● Instructions for the task:
Word for word, set down the entries below.

● Available data:
/-! ### Ternary tables and views -/

def execTcNop (who : Req) (half : HalfN) (s : State) : Result := s.regWrite who (R.TC_CMD_CTL half) (goOp 0 0)
def execTcInsert (who : Req) (half : HalfN) (v : W32) (s : State) : Result := s.regWrite who (R.TC_CMD_CTL half) (goOp 1 v)
def execTcDelete (who : Req) (half : HalfN) (v : W32) (s : State) : Result := s.regWrite who (R.TC_CMD_CTL half) (goOp 2 v)
def execTcSearch (who : Req) (half : HalfN) (v : W32) (s : State) : Result := s.regWrite who (R.TC_CMD_CTL half) (goOp 3 v)
def execTcModify (who : Req) (half : HalfN) (v : W32) (s : State) : Result := s.regWrite who (R.TC_CMD_CTL half) (goOp 4 v)
def execTcViewAdd (who : Req) (half : HalfN) (v : W32) (s : State) : Result := s.regWrite who (R.TC_CMD_CTL half) (goOp 5 v)
def execTcReadAt (who : Req) (half : HalfN) (v : W32) (s : State) : Result := s.regWrite who (R.TC_CMD_CTL half) (goOp 6 v)
def execTcMatch (who : Req) (half : HalfN) (v : W32) (s : State) : Result := s.regWrite who (R.TC_CMD_CTL half) (goOp 8 v)
def execViewCommit (who : Req) (v : W32) (s : State) : Result := s.regWrite who (R.VIEW_CTL 0) ((v &&& 0x1000FFFF) ||| bitW 31)
def execViewAbort (who : Req) (s : State) : Result := s.regWrite who (R.VIEW_CTL 0) (s.keepRW (R.VIEW_CTL 0) (bitW 30))
def execViewSync (who : Req) (s : State) : Result := s.regWrite who (R.VIEW_CTL 0) (s.keepRW (R.VIEW_CTL 0) (bitW 29))

/-! ### Learning -/

def execLrnFlush (who : Req) (v : W32) (s : State) : Result := s.regWrite who R.LRN_FLUSH ((v &&& 0x00FFFF00) ||| bitW 31)
def execLrnDump (who : Req) (s : State) : Result := s.regWrite who R.LRN_DUMP (bitW 31)
def execLrnBulkAbort (who : Req) (dump : Bool) (s : State) : Result := if dump then s.regWrite who R.LRN_DUMP (bitW 30) else s.regWrite who R.LRN_FLUSH (s.keepRW R.LRN_FLUSH (bitW 30))

/-! ### Sinter -/

def execSintNop (who : Req) (v : W32) (s : State) : Result := s.regWrite who R.SINT_CMD_CTL (goOp 0 (v &&& 0x00FFFFFF))
def execSintAlloc (who : Req) (v : W32) (s : State) : Result := s.regWrite who R.SINT_CMD_CTL (goOp 1 (v &&& 0x00FFFFFF))
def execSintHandover (who : Req) (v : W32) (s : State) : Result := s.regWrite who R.SINT_CMD_CTL (goOp 2 (v &&& 0x00FFFFFF))
def execSintFree (who : Req) (v : W32) (s : State) : Result := s.regWrite who R.SINT_CMD_CTL (goOp 3 (v &&& 0x00FFFFFF))
def execSintInject (who : Req) (v : W32) (s : State) : Result := s.regWrite who R.SINT_CMD_CTL (goOp 4 (v &&& 0x00FFFFFF))
def execSintRead (who : Req) (v : W32) (s : State) : Result := s.regWrite who R.SINT_CMD_CTL (goOp 5 (v &&& 0x00FFFFFF))
def execSintPoolApply (who : Req) (s : State) : Result := s.regWrite who R.SINT_POOL_CTL (bitW 31)
def execSintWinAccess (who : Req) (n : Fin 64) (acc : RegAcc) (s : State) : Result := s.regAcc who (R.SINT_WIN n) acc
def execSintAuditStart (who : Req) (v : W32) (s : State) : Result := s.regWrite who R.SINT_AUDIT ((v &&& 0x00F00FFF) ||| bitW 31)
def execSintAuditAbort (who : Req) (s : State) : Result := s.regWrite who R.SINT_AUDIT (s.keepRW R.SINT_AUDIT (bitW 30))

/-! ### Geyser, locks and interrupts -/

def execTskStart (who : Req) (task : TaskN) (s : State) : Result := s.regWrite who R.TSK_CMD (goOp 1 (w32 task))
def execTskRelease (who : Req) (task : TaskN) (s : State) : Result := s.regWrite who R.TSK_CMD (goOp 2 (w32 task))
def execTskStop (who : Req) (task : TaskN) (s : State) : Result := s.regWrite who R.TSK_CMD (goOp 3 (w32 task))
def execLckAcqRead (who : Req) (n : Fin 1024) (s : State) : Result := s.regRead who (R.LCK_ACQ n)
def execLckRelWrite (who : Req) (n : Fin 1024) (s : State) : Result := s.regWrite who (R.LCK_REL n) 0
def execIrqClaim (who : Req) (t : Fin 5) (s : State) : Result := s.regRead who (R.IRQ_CLAIM t)
def execIrqEoi (who : Req) (t : Fin 5) (src : Fin 1024) (s : State) : Result := s.regWrite who (R.IRQ_EOI t) (w32 src)
def execIrqHeoi (who : Req) (src : Fin 1024) (s : State) : Result := s.regWrite who R.IRQ_HEOI (w32 src)
def execIrqSoftSet (who : Req) (n : Fin 64) (s : State) : Result := s.regWrite who R.IRQ_SOFT (bitW 31 ||| w32 n)
def execIrqSoftClear (who : Req) (n : Fin 64) (s : State) : Result := s.regWrite who R.IRQ_SOFT (w32 n)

● Response:
/-! ### Ternary tables and views -/

def execTcNop (who : Req) (half : HalfN) (s : State) : Result := s.regWrite who (R.TC_CMD_CTL half) (goOp 0 0)
def execTcInsert (who : Req) (half : HalfN) (v : W32) (s : State) : Result := s.regWrite who (R.TC_CMD_CTL half) (goOp 1 v)
def execTcDelete (who : Req) (half : HalfN) (v : W32) (s : State) : Result := s.regWrite who (R.TC_CMD_CTL half) (goOp 2 v)
def execTcSearch (who : Req) (half : HalfN) (v : W32) (s : State) : Result := s.regWrite who (R.TC_CMD_CTL half) (goOp 3 v)
def execTcModify (who : Req) (half : HalfN) (v : W32) (s : State) : Result := s.regWrite who (R.TC_CMD_CTL half) (goOp 4 v)
def execTcViewAdd (who : Req) (half : HalfN) (v : W32) (s : State) : Result := s.regWrite who (R.TC_CMD_CTL half) (goOp 5 v)
def execTcReadAt (who : Req) (half : HalfN) (v : W32) (s : State) : Result := s.regWrite who (R.TC_CMD_CTL half) (goOp 6 v)
def execTcMatch (who : Req) (half : HalfN) (v : W32) (s : State) : Result := s.regWrite who (R.TC_CMD_CTL half) (goOp 8 v)
def execViewCommit (who : Req) (v : W32) (s : State) : Result := s.regWrite who (R.VIEW_CTL 0) ((v &&& 0x1000FFFF) ||| bitW 31)
def execViewAbort (who : Req) (s : State) : Result := s.regWrite who (R.VIEW_CTL 0) (s.keepRW (R.VIEW_CTL 0) (bitW 30))
def execViewSync (who : Req) (s : State) : Result := s.regWrite who (R.VIEW_CTL 0) (s.keepRW (R.VIEW_CTL 0) (bitW 29))

/-! ### Learning -/

def execLrnFlush (who : Req) (v : W32) (s : State) : Result := s.regWrite who R.LRN_FLUSH ((v &&& 0x00FFFF00) ||| bitW 31)
def execLrnDump (who : Req) (s : State) : Result := s.regWrite who R.LRN_DUMP (bitW 31)
def execLrnBulkAbort (who : Req) (dump : Bool) (s : State) : Result := if dump then s.regWrite who R.LRN_DUMP (bitW 30) else s.regWrite who R.LRN_FLUSH (s.keepRW R.LRN_FLUSH (bitW 30))

/-! ### Sinter -/

def execSintNop (who : Req) (v : W32) (s : State) : Result := s.regWrite who R.SINT_CMD_CTL (goOp 0 (v &&& 0x00FFFFFF))
def execSintAlloc (who : Req) (v : W32) (s : State) : Result := s.regWrite who R.SINT_CMD_CTL (goOp 1 (v &&& 0x00FFFFFF))
def execSintHandover (who : Req) (v : W32) (s : State) : Result := s.regWrite who R.SINT_CMD_CTL (goOp 2 (v &&& 0x00FFFFFF))
def execSintFree (who : Req) (v : W32) (s : State) : Result := s.regWrite who R.SINT_CMD_CTL (goOp 3 (v &&& 0x00FFFFFF))
def execSintInject (who : Req) (v : W32) (s : State) : Result := s.regWrite who R.SINT_CMD_CTL (goOp 4 (v &&& 0x00FFFFFF))
def execSintRead (who : Req) (v : W32) (s : State) : Result := s.regWrite who R.SINT_CMD_CTL (goOp 5 (v &&& 0x00FFFFFF))
def execSintPoolApply (who : Req) (s : State) : Result := s.regWrite who R.SINT_POOL_CTL (bitW 31)
def execSintWinAccess (who : Req) (n : Fin 64) (acc : RegAcc) (s : State) : Result := s.regAcc who (R.SINT_WIN n) acc
def execSintAuditStart (who : Req) (v : W32) (s : State) : Result := s.regWrite who R.SINT_AUDIT ((v &&& 0x00F00FFF) ||| bitW 31)
def execSintAuditAbort (who : Req) (s : State) : Result := s.regWrite who R.SINT_AUDIT (s.keepRW R.SINT_AUDIT (bitW 30))

/-! ### Geyser, locks and interrupts -/

def execTskStart (who : Req) (task : TaskN) (s : State) : Result := s.regWrite who R.TSK_CMD (goOp 1 (w32 task))
def execTskRelease (who : Req) (task : TaskN) (s : State) : Result := s.regWrite who R.TSK_CMD (goOp 2 (w32 task))
def execTskStop (who : Req) (task : TaskN) (s : State) : Result := s.regWrite who R.TSK_CMD (goOp 3 (w32 task))
def execLckAcqRead (who : Req) (n : Fin 1024) (s : State) : Result := s.regRead who (R.LCK_ACQ n)
def execLckRelWrite (who : Req) (n : Fin 1024) (s : State) : Result := s.regWrite who (R.LCK_REL n) 0
def execIrqClaim (who : Req) (t : Fin 5) (s : State) : Result := s.regRead who (R.IRQ_CLAIM t)
def execIrqEoi (who : Req) (t : Fin 5) (src : Fin 1024) (s : State) : Result := s.regWrite who (R.IRQ_EOI t) (w32 src)
def execIrqHeoi (who : Req) (src : Fin 1024) (s : State) : Result := s.regWrite who R.IRQ_HEOI (w32 src)
def execIrqSoftSet (who : Req) (n : Fin 64) (s : State) : Result := s.regWrite who R.IRQ_SOFT (bitW 31 ||| w32 n)
def execIrqSoftClear (who : Req) (n : Fin 64) (s : State) : Result := s.regWrite who R.IRQ_SOFT (w32 n)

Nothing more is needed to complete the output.